------ DATASET ------

/-- R34, R35, R37: what a commit from `s` to `s'` changed of the Ledger starts one rewrite, or is taken in by a further one while
a rewrite runs. The first rewrite of a boot takes in everything before it; in SAFE_STATE there is none. -/
def State.ledgerCommit (s s' : State) : State :=
  if s'.ledger.changes = s.ledger.changes then s'
  else if !s'.ledger.firstDone || s'.teller.safe then s'
  else if s'.ledger.dirty then { s' with ledger := { s'.ledger with again := true } }
  else s'.startRewrite

/-- The state after a command: the Ledger is rewritten where the command changed it (R35), and what no command changes stays as it
was, the fuses (R42) and the waiting commands. -/
def settled (s s' : State) : State := { State.ledgerCommit s s' with fuse := s.fuse, pending := s.pending }

/-- The outcome of a command. -/
def settle (s s' : State) : Host.Outcome State Fault Refusal := .next (settled s s')

/-! ### MSI-X (R332, R450, R501) -/

/-- R501: a masked vector sets its pending bit; nothing is sent while the link is down. -/
def State.sendVector (v : Nat) (s : State) : State :=
  if !s.host.linkUp then s
  else if (s.host.msix.getD v {}).masked then
    { s with host := { s.host with msix := s.host.msix.modify v fun e => { e with pending := true } } }
  else s.emit (.msix v)

/-- R332: vector 0 at most once in 1 µs. -/
def State.sendVector0 (s : State) : State :=
  if s.host.v0Hold then { s with host := { s.host with v0Owed := true } }
  else
    let s := s.sendVector 0
    { s with host := { s.host with v0Hold := true } }

/-- R450: vector 2 at most once in 100 µs. -/
def State.sendVector2 (s : State) : State :=
  if s.host.v2Hold then { s with host := { s.host with v2Owed := true } }
  else
    let s := s.sendVector 2
    { s with host := { s.host with v2Hold := true } }

/-! ### EVENT_FLAGS (R449) -/

/-- Bits of EVENT_FLAGS. -/
def evTakeover : Nat := 1
def evTimeFault : Nat := 3
def evTemp : Nat := 6
def evVoltage : Nat := 7
def evAgeing : Nat := 8
def evSpareMapped : Nat := 10
def evHardSuspect : Nat := 12
def evVaultUncorr : Nat := 13
def evReserve : Nat := 14
def evPort : Nat := 15
def evLane : Nat := 16
def evSysref : Nat := 17
def evKernelRestart : Nat := 18
def evCdcStall : Nat := 19
def evCdcOverrun : Nat := 20
def evReplyDiscard : Nat := 21
def evLedger : Nat := 22
def evInput : Nat := 23
def evSendSeq : Nat := 24
def evSchedLate : Nat := 25
def evPps : Nat := 26
def evTkrefLost : Nat := 27

/-- A channel votes or leads (R438). -/
def Channel.active (c : Channel) : Bool := c.st == .lead || c.st == .check

/-- A power of two as a flag. -/
def flagBit (b : Bool) (i : Nat) : Nat := if b then 2 ^ i else 0

/-- Some channel is neither LEAD nor CHECK (R449). -/
def State.degraded (s : State) : Bool := s.teller.channels.any fun c => !c.active

/-- The tiles of rank r by column (R179). -/
def XArray.rank (x : XArray) (r : Nat) : List (Option Nat) := (List.range 8).map fun k => x.pos.getD (8 * r + k) none

/-- X_DEGRADED: a pool holds a dead position (R211). -/
def XArray.degraded (x : XArray) : Bool :=
  (List.range 16).any fun r => x.roles.getD r .free != .free && (x.rank r).any Option.isNone

/-- R449: the word, event bits as latched and condition bits as they hold. -/
def State.eventFlags (s : State) : BitVec 32 :=
  s.health.events ||| BitVec.ofNat 32 (flagBit s.degraded 0 + flagBit s.teller.safe 2 + flagBit s.holdover 4
    + flagBit (0 < s.health.throttle) 5 + flagBit s.xa.degraded 9 + flagBit s.vault.auditHold 11)

/-- R449: an event occurs. -/
def State.raise (i : Nat) (s : State) : State :=
  { s with health := { s.health with events := s.health.events ||| BitVec.ofNat 32 (2 ^ i) } }

/-- R450: vector 2 when some bit of EVENT_FLAGS went from 0 to 1. -/
def noticeFlags (s s' : State) : State :=
  if s'.eventFlags &&& ~~~ s.eventFlags != 0 then s'.sendVector2 else s'

/-- The outcome of a command that can move EVENT_FLAGS. -/
def settleFlags (s s' : State) : Host.Outcome State Fault Refusal := settle s (noticeFlags s s')

/-! ### Counters -/

def State.updHealth (f : Health → Health) (s : State) : State := { s with health := f s.health }
def State.updTk (f : Tk → Tk) (s : State) : State := { s with tk := f s.tk }
def State.updTeller (f : Teller → Teller) (s : State) : State := { s with teller := f s.teller }
def State.updLane (i : Nat) (f : Lane → Lane) (s : State) : State := { s with lanes := s.lanes.modify i f }
def State.updOctet (i : Nat) (f : Octet → Octet) (s : State) : State := { s with octets := s.octets.modify i f }
def State.updPort (i : Nat) (f : Port → Port) (s : State) : State := { s with ports := s.ports.modify i f }
def State.updXa (f : XArray → XArray) (s : State) : State := { s with xa := f s.xa }
def State.updVault (f : Vault → Vault) (s : State) : State := { s with vault := f s.vault }
def State.updRes (f : Reserve → Reserve) (s : State) : State := { s with reserve := f s.reserve }
def State.updCh (c : Nat) (f : ResCh → ResCh) (s : State) : State :=
  s.updRes fun r => { r with ch := r.ch.modify c f }
def State.updInput (i : Nat) (f : FeInput → FeInput) (s : State) : State :=
  { s with fe := { s.fe with inputs := s.fe.inputs.modify i f } }
def State.updDma (i : Nat) (f : DmaCh → DmaCh) (s : State) : State := { s with dma := s.dma.modify i f }
def State.updClerk (i : Nat) (f : Clerk → Clerk) (s : State) : State := { s with clerks := s.clerks.modify i f }
def State.updUsable (f : Usable → Usable) (s : State) : State :=
  { s with ledger := { s.ledger with usable := f s.ledger.usable } }

def State.lane (s : State) (i : Nat) : Lane := s.lanes.getD i {}
def State.octet (s : State) (i : Nat) : Octet := s.octets.getD i {}
def State.port (s : State) (i : Nat) : Port := s.ports.getD i {}
def State.input (s : State) (i : Nat) : FeInput := s.fe.inputs.getD i {}
def State.ch (s : State) (c : Nat) : ResCh := s.reserve.ch.getD c {}
def State.dmaCh (s : State) (i : Nat) : DmaCh := s.dma.getD i {}
def State.clerk (s : State) (i : Nat) : Clerk := s.clerks.getD i {}

/-- A counter of a port's record advances (R123). -/
def State.countPort (p : Nat) (f : PortCounters → PortCounters) (s : State) : State :=
  s.updPort p fun q => { q with cnt := f q.cnt }

/-! ### The error log (R298–R301, R457, R458) -/

/-- A 32 B log entry: header of R298 and the 16 B of detail. -/
def logEntry (kind cls unit count : Nat) (time : BitVec 64) (detail : List Byte) : List Byte :=
  le 2 kind ++ le 1 cls ++ le 1 unit ++ le 4 count ++ le 8 time.toNat ++ slice detail 0 16

/-- R457: a new entry; the oldest is overwritten when 4,096 are held, and counts as lost if no LOG_READ covered it
(R448). The AO mirror keeps the 256 newest. -/
def Log.add (l : Log) (e : List Byte) : Log :=
  let full := l.entries.length ≥ 4096
  let lost := full && (match l.entries with | (n, _) :: _ => l.readMark ≤ n | [] => false)
  { l with
    entries := (if full then l.entries.drop 1 else l.entries) ++ [(l.next, e)]
    next := (l.next + 1) % 2 ^ 32
    lost := if lost then satAdd 32 l.lost 1 else l.lost
    mirror := (if l.mirror.length ≥ 256 then l.mirror.drop 1 else l.mirror) ++ [e] }

/-- A log entry stamped now. -/
def State.logAdd (kind cls unit : Nat) (detail : List Byte) (s : State) : State :=
  { s with log := s.log.add (logEntry kind cls unit 1 s.stamp detail) }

------

WHAT TO WORK ON: From the entries above, copy every line that holds the word "List".

REPLY:
def XArray.rank (x : XArray) (r : Nat) : List (Option Nat) := (List.range 8).map fun k => x.pos.getD (8 * r + k) none
  (List.range 16).any fun r => x.roles.getD r .free != .free && (x.rank r).any Option.isNone
def logEntry (kind cls unit count : Nat) (time : BitVec 64) (detail : List Byte) : List Byte :=
def Log.add (l : Log) (e : List Byte) : Log :=
def State.logAdd (kind cls unit : Nat) (detail : List Byte) (s : State) : State :=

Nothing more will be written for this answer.